Given the hard assignment we performed in the E step, the sum above only has a single term: the one where each point is assigned to the closest cluster. It has probability one, while all other cluster assignments have probability zero. Therefore:

\[Q(\theta,\theta^\prime) =\ln p(x,z|\theta^\prime)\]

With the values for $z$ that we found in the E step. We now need to maximize this with respect to $\theta^\prime$ to find the updated value of $\theta$:

\[\theta^* =\arg\max_{\theta^\prime} \ln\prod_{n=1}^N p(x_n\vert z_n,\theta^\prime)p(z_n\vert\theta^\prime) =\arg\max_{\theta^\prime}\sum_{n=1}^N\left[ \ln p(x_n\vert z_n,\theta^\prime)+\ln p(z_n\vert\theta^\prime) \right]\]

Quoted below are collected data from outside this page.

/-! ### Ejection (R136, R137) -/

/-- An ejected lane holds its quoin context; a suspended context's are saved (R143). -/
def State.laneHolds (s : State) (q : Lane) : Bool := q.st.live && (s.block (s.course q.course).block).st != .suspended
/-- Quoin contexts of core `i` of a cluster that are in use (R136). -/
def State.quoinUsed (s : State) (i : Nat) : Nat := (s.lanes.filter fun q => q.quoin == i && s.laneHolds q).length
/-- The quoin core of a cluster with the most free contexts, the lowest on a tie. -/
def State.quoinBest (s : State) (cluster : Nat) : Nat :=
  (List.range Config.quoinCores).foldl (fun b i =>
    let n := Config.quoinCores * cluster + i
    if s.quoinUsed n < s.quoinUsed b then n else b) (Config.quoinCores * cluster)
/-- Free quoin contexts of a cluster. -/
def State.quoinFree (s : State) (cluster : Nat) : Nat :=
  Config.quoinContexts - (s.lanes.filter fun q => q.quoin / Config.quoinCores == cluster && s.laneHolds q).length

/-- Byte `j` of the pool object at `a` (R85). -/
def poolAddr (a : Word) (j : Nat) : Word := a + BitVec.ofNat 64 (32 * (j / 24) + j % 24)

/-- A fault of the walk that R164 does not list for BRV counts as a malformed descriptor at `a` (log 19). -/
def descFault (a low : Word) : Exn → Exn
  | .trap code lane ad i => if code = tProtection then .trap code lane ad i else trapC tIllegalOp a low
  | e => e
/-- `n` bytes of a pool object from byte `j`, read as data (R137). Translation and permission faults are the only ones that
reading raises; what is unreadable otherwise counts as malformed (R164, log 19). -/
def State.readPool (s : State) (a : Word) (low : Word) (j : Nat) : Nat → Except Exn (List Byte)
  | 0 => .ok []
  | n + 1 => do
    let at' := poolAddr a j
    let c := s.curCourse
    let loc ← (s.resolveGen (s.ctxOf c) (s.launchIx c) at' { n := 1, align := some 0, raw := true }).mapError (descFault a low)
    match loc with
    | .pad _ _ => .error (trapC tIllegalOp a low)
    | .phys f =>
      if (isPool f.pa && !s.poolUp) || s.poisoned f.pa then .error (trapC tIllegalOp a low)
      else
        let rest ← s.readPool a low (j + 1) n
        .ok (s.readByte f.pol f.pa :: rest)

/-- A hand-over descriptor (R109). -/
structure HandOver where
  ins : List Nat
  outs : List Nat
  smask : Nat
  endOff : BitVec 32
deriving DecidableEq, Repr, Inhabited

/-- Read and check the descriptor at `a` (R137); `low` are bits 31:0 of the BRV. -/
def State.readHandOver (s : State) (a : Word) (tok allot : Nat) (low : Word) : Except Exn HandOver := do
  let h ← s.readPool a low 0 16
  let b (i : Nat) : Nat := (h.getD i 0).toNat
  if 48 < b 5 ∨ 48 < b 6 ∨ b 4 ≠ 0 ∨ b 7 ≠ tok then .error (trapC tIllegalOp a low)
  else
    let l ← s.readPool a low 16 (2 * (b 5 + b 6))
    let regs := (List.range (b 5 + b 6)).map fun i => (l.getD (2 * i) 0).toNat + 256 * (l.getD (2 * i + 1) 0).toNat
    if regs.any fun r => decide (allot ≤ r) then .error (trapC tRegBounds a low)
    else .ok ⟨regs.take (b 5), regs.drop (b 5), leNat (h.drop 8), BitVec.ofNat 32 (leNat (h.take 4))⟩

/-- The context of lane `l` as the hand-over copies it (R137, R370). -/
def State.handLane (s : State) (c l : Nat) (d : HandOver) : Regs :=
  let r := (s.course c).regs
  { v := d.ins.foldl (fun m v => Cells.set 0 m (96 * v + l) (Cells.get 0 r.v (96 * v + l))) []
    vst := d.ins.foldl (fun m v => Cells.set .clean m (3 * v + l / 32) (Cells.get .clean r.vst (3 * v + l / 32))) []
    s := r.s.filter fun e => d.smask.testBit e.1
    sst := r.sst.filter fun e => d.smask.testBit e.1
    p := (List.range 16).foldl (fun m n => Cells.set 0 m n (Cells.get 0 r.p n &&& Mask.one l)) []
    g := r.g, tscr0 := r.tscr0, tscr1 := r.tscr1, srseed := r.srseed }

/-- Eject the lanes of `minority`, which start at `pc` (R137). -/
def State.ejectLanes (s : State) (c tok : Nat) (brv pc : Word) (d : HandOver) (minority : Mask) : State :=
  let per := (d.ins.length + ((List.range 64).filter fun i => d.smask.testBit i).length + 3) / 4
  let endPc := brv + (d.endOff.signExtend 64 <<< 2)
  let s1 := (Mask.list minority).zipIdx.foldl (fun s e =>
    let x : Lane :=
      { course := c, lane := e.1, quoin := s.quoinBest (s.coreOf c / 96), regs := s.handLane c e.1 d
        vsys := (List.range 18).map fun i => BitVec.ofNat 32 (s.sysValue c e.1 i)
        sight := { (s.course c).sight with stale := [] }
        sregs := copiedRegs.foldl (fun m n => Cells.set 0 m n (s.stateReg c n)) []
        pc := pc, tok := tok, endPc := endPc, outs := d.outs
        st := .starting (s.clock + 24 + (e.2 + 1) * per) }
    { s with lanes := s.lanes ++ [x] }) s
  s1.modToken c tok fun k => { k with endPc := endPc }

/-- Damaged words that the hand-over would read (R386, R391); it waits for registers that matrix operations hold (R266). -/
def State.handDamaged (s : State) (d : HandOver) (minority : Mask) : Except Exn Unit :=
  if d.ins.any (s.rowBusy s.curCourse) then .error .stall
  else match s.damaged { vr := d.ins, sr := (List.range 61).filter fun i => d.smask.testBit i } minority with
  | some e => .error e
  | none => .ok ()

/-! ### BRV (R129, R131, R155) -/

/-- BRV of split `k`: T and F, the token, and the first outcome of R129 that applies. -/
def brvCourse (o : Br) (s : State) (c k : Nat) (pc next : Word) : Except Exn State :=
  let x := s.course c
  let tok := o.tok.toNat
  let a := s.active
  let t := s.votes o
  let f := a &&& ~~~t
  let target := brTarget o pc
  if (x.token tok).isOpen then .error (trapC tBarrier)
  else if a = 0 then .ok (s.setPc next)
  else
    let s1 := s.modToken c tok fun _ => { isOpen := true, opened := a, atTrap := x.trap.level }
    let slices :=
      match s1.divideBySlice c k tok t f target next with
      | some u => u
      | none =>
        ((s1.modToken c tok fun y => { y with deferred := some (t, target) }).modSplit c k fun y =>
          { y with a := f }).setPc next
    if t = 0 then .ok (s1.setPc next)
    else if f = 0 then .ok (s1.setPc target)
    else
      let big := maskCount f < maskCount t
      let minority := if big then f else t
      let n := maskCount minority
      match o.ej with
      | some hoff =>
        if !x.trap.level && decide (n ≤ x.ejthr) && decide (n ≤ s.quoinFree (s.coreOf c / 96)) then do
          let d ← s.readHandOver (pc + (hoff.signExtend 64 <<< 2)) tok x.allot (wordLow (.brv o))
          s.handDamaged d minority
          let s2 := s1.ejectLanes c tok pc (if big then next else target) d minority
          .ok ((s2.modSplit c k fun y => { y with m := y.m &&& ~~~minority, a := y.a &&& ~~~minority }).setPc
            (if big then target else next))
        else .ok slices
      | none => .ok slices

def execBrv (o : Br) (s : State) : Host.Outcome State Fault Refusal :=
  instr (.brv o) (fun t =>
    let next := s.pc + Instr.len (.brv o)
    match t.cur with
    | .course c k => brvCourse o t c k s.pc next
    | _ => .ok (t.setPc (if t.votes o ≠ 0 then brTarget o s.pc else next))) s

/-- The instruction, whose effect made `s` into `t`, was a branch that the agent's PC took, wherever its target lies (R91,
R147); a BRV is taken where the agent goes on with T: in an ejected lane, uniform, or with F ejected (R129). -/
def State.branchTaken (s : State) (i : Instr) (t : State) : Bool :=
  match i with
  | .jmp _ | .jmpr _ | .call _ | .callr _ | .ret _ => true
  | .brs o => s.brsTaken o
  | .bru o => s.bruTaken o
  | .loopd o => s.sreg o.s.toNat != 1
  | .brv o =>
    let f := s.active &&& ~~~s.votes o
    s.votes o != 0 && (s.isLane || f == 0 || (decide (s.lanes.length < t.lanes.length) && decide (maskCount f < maskCount (s.votes o))))
  | _ => false
/-- A taken branch, a call, a return or a trap entry empties the fetch buffer (R91), and so does whatever else sends the PC
elsewhere than to `next`. -/
def State.afterFlow (s : State) (i : Instr) (next : Word) (t : State) : State :=
  if s.branchTaken i t || t.pc != next then t.setBuf [] else t

/-! ### REGANG (R132, R133, R139, R157) -/

/-- Pop the re-entries of token `t` that stand on top in the slices of split `k`; they form or join splits, a ninth one where
eight entries of the table are held: R132 names no other outcome (log 21, DEDUCED). -/
def State.popReentries (s : State) (c k t : Nat) : State :=
  let x := s.course c
  let sp := x.splits.getD k default
  let tops := (slicesOf sp.m).filterMap fun j =>
    match x.reentry.find? fun r => r.slice == j with
    | some r => if r.tok == t then some r else none
    | none => none
  let s1 := s.modCourse c fun y => { y with reentry := tops.foldl (fun l r => l.erase r) y.reentry }
  tops.foldl (fun s r => s.joinSplit c r.pc r.lanes r.lanes sp.handler) s1

/-- Ejected lanes of a token that are still out. -/
def State.outstanding (s : State) (c t : Nat) : List Nat :=
  (s.lanes.zipIdx.filter fun e => e.1.course == c && e.1.tok == t && e.1.st.live).map (·.2)

/-- REGANG of split `k` with an effect. -/
def regangCourse (s : State) (c k t : Nat) (next : Word) : State :=
  let s1 := s.popReentries c k t
  let m := (s1.split c k).m
  let s2 := s1.modToken c t fun y => { y with arrived := y.arrived ||| (m &&& y.opened), nextPc := some next }
  let tk := (s2.course c).token t
  match tk.deferred with
  | some (d, target) =>
    let s3 := s2.modToken c t fun y => { y with
      deferred := none, arrived := y.arrived &&& ~~~d, outside := y.outside ||| (m &&& ~~~y.opened) }
    ((s3.modSplit c k fun y => { y with m := d, a := d, pc := target })).settle c
  | none =>
    let s3 := s2.setWait (.regang t) next
    let s4 := if (s3.outstanding c t).isEmpty then s3
      else s3.modToken c t fun y => { y with
        timer := y.timer.or (some (s3.run c)), hardTimer := y.hardTimer.or (some (s3.run c)) }
    s4.settle c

Where the second term inside the sum is constant, so we can forget about it. To tackle the maximization problem we need to follow the good-old analytical approach with derivatives. Let’s get on with it! We can differentiate with respect to each cluster center separately:

\[\nabla_{\mu_k} Q(\theta,\theta^\prime) =\sum_{n=1}^N\mathbb{1}\left[z_n=k\right]\nabla_{\mu_k}\ln p(x_n\vert z_n,\mu_k)\]

Where the indicator makes the sum use only terms that were assigned to cluster $k$. Since we use normally-distributed clusters, the inner term is:

\[\nabla_{\mu_k} \ln p(x_n\vert z_n,\mu_k) =c+\nabla_{\mu_k}\left( -\frac{1}{2} \left(x_n-\mu_k\right)^\intercal \left(x_n-\mu_k\right) \right) =x_n-\mu_k\]

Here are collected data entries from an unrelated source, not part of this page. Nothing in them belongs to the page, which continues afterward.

/-- Blocks that have room and count against region `r`, apart from `b` and `xb`. -/
def State.heldUnder (s : State) (r b : Nat) (xb : List Nat) : List Nat :=
  (List.range s.blocks.length).filter fun y => (s.block y).st.placed && !xb.contains y && y != b && s.under r y
/-- R19: levels whose SCRATCH_KIB block `b` would break with the blocks `xb` gone. -/
def State.overScratch (s : State) (b : Nat) (xb : List Nat) : List Nat :=
  (s.chain 8 (s.blockLaunch b).region).filter fun r =>
    decide (s.effScratch r * 1024 < ((s.heldUnder r b xb).map fun y => (s.block y).spSize).sum + (s.blockLaunch b).desc.blockBytes)
/-- R19: block `b` on `core` would break MAX_CORES of some level. -/
def State.overCores (s : State) (b core : Nat) (xb : List Nat) : Bool :=
  (s.chain 8 (s.blockLaunch b).region).any fun r =>
    decide (s.effMaxCores r < (core :: (s.heldUnder r b xb).map fun y => (s.block y).core).eraseDups.length)

/-- Bytes of the images of a block and its courses (R359). -/
def Desc.imageBytes (d : Desc) : Nat :=
  d.blockBytes + 4096 + ((List.range d.courses).map fun i => 4096 + 384 * d.allotOf i).sum

/-- Bytes of a context's save area behind its fixed part. -/
def Ctx.saveBytes (x : Ctx) : Nat := (x.ranges.map fun r => fld r 0 21 * 0x200000).sum - 0x100000

/-- R359: the save area has room for one more block. -/
def State.saveOk (s : State) (b : Nat) : Bool :=
  let l := s.blockLaunch b
  let held := (List.range s.blocks.length).filter fun y =>
    y != b && (s.blockLaunch y).ctx == l.ctx && (s.block y).st != .waiting && (s.block y).st != .ended
  decide (((held.map fun y => (s.blockLaunch y).desc.imageBytes).sum + l.desc.imageBytes) ≤ (s.ctx l.ctx).saveBytes)

/-! ### Room and victims (R56, R65, R66) -/

/-- Room found on a core: first byte of scratchpad, course number with quarter and first register, and the courses and
whole blocks that go. -/
structure Room where
  core : Nat
  spBase : Nat
  plan : List (Nat × Nat × Nat)
  xc : List Nat
  xb : List Nat
deriving DecidableEq, Repr, Inhabited

/-- Course `a` is a victim before course `b` (R66). -/
def State.victimBefore (s : State) (a b : Nat) : Bool :=
  let k (c : Nat) : Nat × Nat × Nat × Nat :=
    (s.effPrio (s.launchOf c).region, (s.launchOf c).seq, (s.block (s.course c).block).index, (s.course c).index)
  let x := k a
  let y := k b
  decide (x.1 < y.1) || (x.1 == y.1 && (decide (y.2.1 < x.2.1) || (x.2.1 == y.2.1 &&
    (decide (y.2.2.1 < x.2.2.1) || (x.2.2.1 == y.2.2.1 && decide (y.2.2.2 < x.2.2.2))))))

/-- R65: never evicted for room. -/
def State.protected (s : State) (c : Nat) : Bool :=
  ((s.course c).trap.level && (s.course c).place == .resident) || s.lanes.any fun q => q.course == c && q.st.live
/-- No course of the block is protected. -/
def State.blockFree (s : State) (y : Nat) : Bool := (s.block y).courses.all fun c => !s.protected c

/-- OPPORTUNE courses of a core that may go, in victim order. -/
def State.victimsOn (s : State) (core l : Nat) : List Nat :=
  sortBy s.victimBefore ((s.coursesOn false core).filter fun c =>
    (s.launchOf c).cls == 0 && s.launchIx c != l && (s.course c).place == .resident && (s.course c).leaving.isNone && !s.protected c)

/-- Whole OPPORTUNE blocks of a core that may go, in victim order: their scratchpad stays there even where every course of theirs is
parked, or was evicted alone (R66). -/
def State.blockVictims (s : State) (core l : Nat) : List Nat :=
  let first (y : Nat) : Nat := ((s.block y).courses.head?).getD 0
  sortBy (fun a b => s.victimBefore (first a) (first b)) ((s.blocksOn core).filter fun y =>
    (s.block y).st == .resident && (s.blockLaunch y).cls == 0 && (s.block y).launch != l && s.blockFree y
      && (s.block y).courses.all fun c => (s.course c).place != .resident || (s.course c).leaving.isNone)

/-- R209: the splits of what stays on the core and of context place `x` agree. -/
def State.splitOk (s : State) (core x : Nat) (xb : List Nat) : Bool :=
  ((s.blocksOn core).filter fun b => !xb.contains b).all fun b => (s.ctx (s.blockLaunch b).ctx).split == (s.ctx x).split

/-- Who may go: courses, and whole blocks. -/
structure Victims where
  courses : List Nat := []
  blocks : List Nat := []
deriving DecidableEq, Repr, Inhabited
def Victims.count (v : Victims) : Nat := v.courses.length + v.blocks.length
/-- The OPPORTUNE work of a core that launch `l` may count as room. -/
def State.victims (s : State) (core l : Nat) : Victims := ⟨s.victimsOn core l, s.blockVictims core l⟩

/-- Search for room, taking victims one at a time while room is missing (R65, R66): whole blocks where scratchpad is
missing, of those whose leaving brings it nearer, else whole courses. The budgets of R19 and the save area count as in
`bud`. -/
def State.findRoom (bud s : State) (b core : Nat) (need : List (Nat × Nat)) (whole : Bool) (cands : Victims) :
    Nat → List Nat → List Nat → Option Room
  | 0, _, _ => none
  | fuel + 1, xc, xb =>
    let l := s.blockLaunch b
    let regs := carve (s.ranges (l.cls == 0) core xc) need
    let used := ((s.blocksOn core).filter fun y => !xb.contains y && y != b && (s.block y).spSize != 0).map fun y =>
      ((s.block y).spBase, (s.block y).spSize)
    let gap := lowestGap used l.desc.blockBytes (Config.scratchBytes (s.ctx l.ctx).split) 256
    let same := s.splitOk core l.ctx xb
    let above := bud.overScratch b xb
    let sp := if !whole then some (s.block b).spBase else if same && above.isEmpty then gap else none
    if whole && ((s.ctx l.ctx).partitioned != s.partitioned || bud.overCores b core xb || !bud.saveOk b) then none
    else
      match regs, sp with
      | some plan, some base => some ⟨core, base, plan, xc, xb⟩
      | _, none =>
        let helps (y : Nat) : Bool :=
          (gap.isNone && (s.block y).spSize != 0) || above.any (fun r => s.under r y)
            || (s.ctx (s.blockLaunch y).ctx).split != (s.ctx l.ctx).split
        match cands.blocks.find? fun y => !xb.contains y && helps y with
        | none => none
        | some y =>
          let all := (s.coursesOn false core).filter fun c => (s.course c).block == y && (s.course c).place != .ended
          State.findRoom bud s b core need whole cands fuel (all ++ xc) (y :: xb)
      | none, some _ =>
        match cands.courses.find? fun c => !xc.contains c with
        | none => none
        | some c => State.findRoom bud s b core need whole cands fuel (c :: xc) xb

We now put everything (except for the constants $c$) together and find which $\mu_k$ makes this equal to zero:

\[\nabla_{\mu_k} Q(\theta,\theta^\prime)= \sum_{n=1}^N\mathbb{1}\left[z_n=k\right]\left(x_n-\mu_k\right)=0\]

Taking the product, separating the sums, and re-arranging terms gives:

\[\sum_{n=1}^N\mathbb{1}\left[z_n=k\right]x_n= \mu_k\sum_{n=1}^N\mathbb{1}\left[z_n=k\right]\]

Finding $\mu_k$ is now easy:

\[\mu_k= \frac{1}{\sum_{n=1}^N\mathbb{1}\left[z_n=k\right]} \sum_{n=1}^N\mathbb{1}\left[z_n=k\right]x_n\]

Which is a slightly contrived way of saying that we take the average of all points assigned to cluster $k$. Exactly what we were expecting!

We might also want to compute the Hessian to make sure this is actually a minimum of $Q$. Luckily this is easy:

\[\nabla^2_{\mu_k} \sum_{n=1}^N\ln p(x_n\vert z_n,\mu_k) =\sum_{n=1}^N\mathbb{1}\left[z_n=k\right]\nabla_{\mu_k}\left(x_n-\mu_k\right) =-\sum_{n=1}^N\mathbb{1}\left[z_n=k\right]I\]

Which is just some negative multiple of the identity matrix. Since all its eigenvalues are negative and $Q$ is a convex quadratic, we are indeed in the global minimum.

Complete algorithm

To sum up, the EM algorithm for $K$-means clustering is:

Initialize the cluster centers $\theta=\mu_1,\ldots,\mu_K$
E step: Compute $p(z\vert x,\theta)$ by assigning each point to the closest cluster center.
M step: Maximize $Q(\theta,\theta^\prime)$ by assigning the cluster centers to the average of the points assigned to each cluster.
Repeat until the cluster centers are not modified anymore.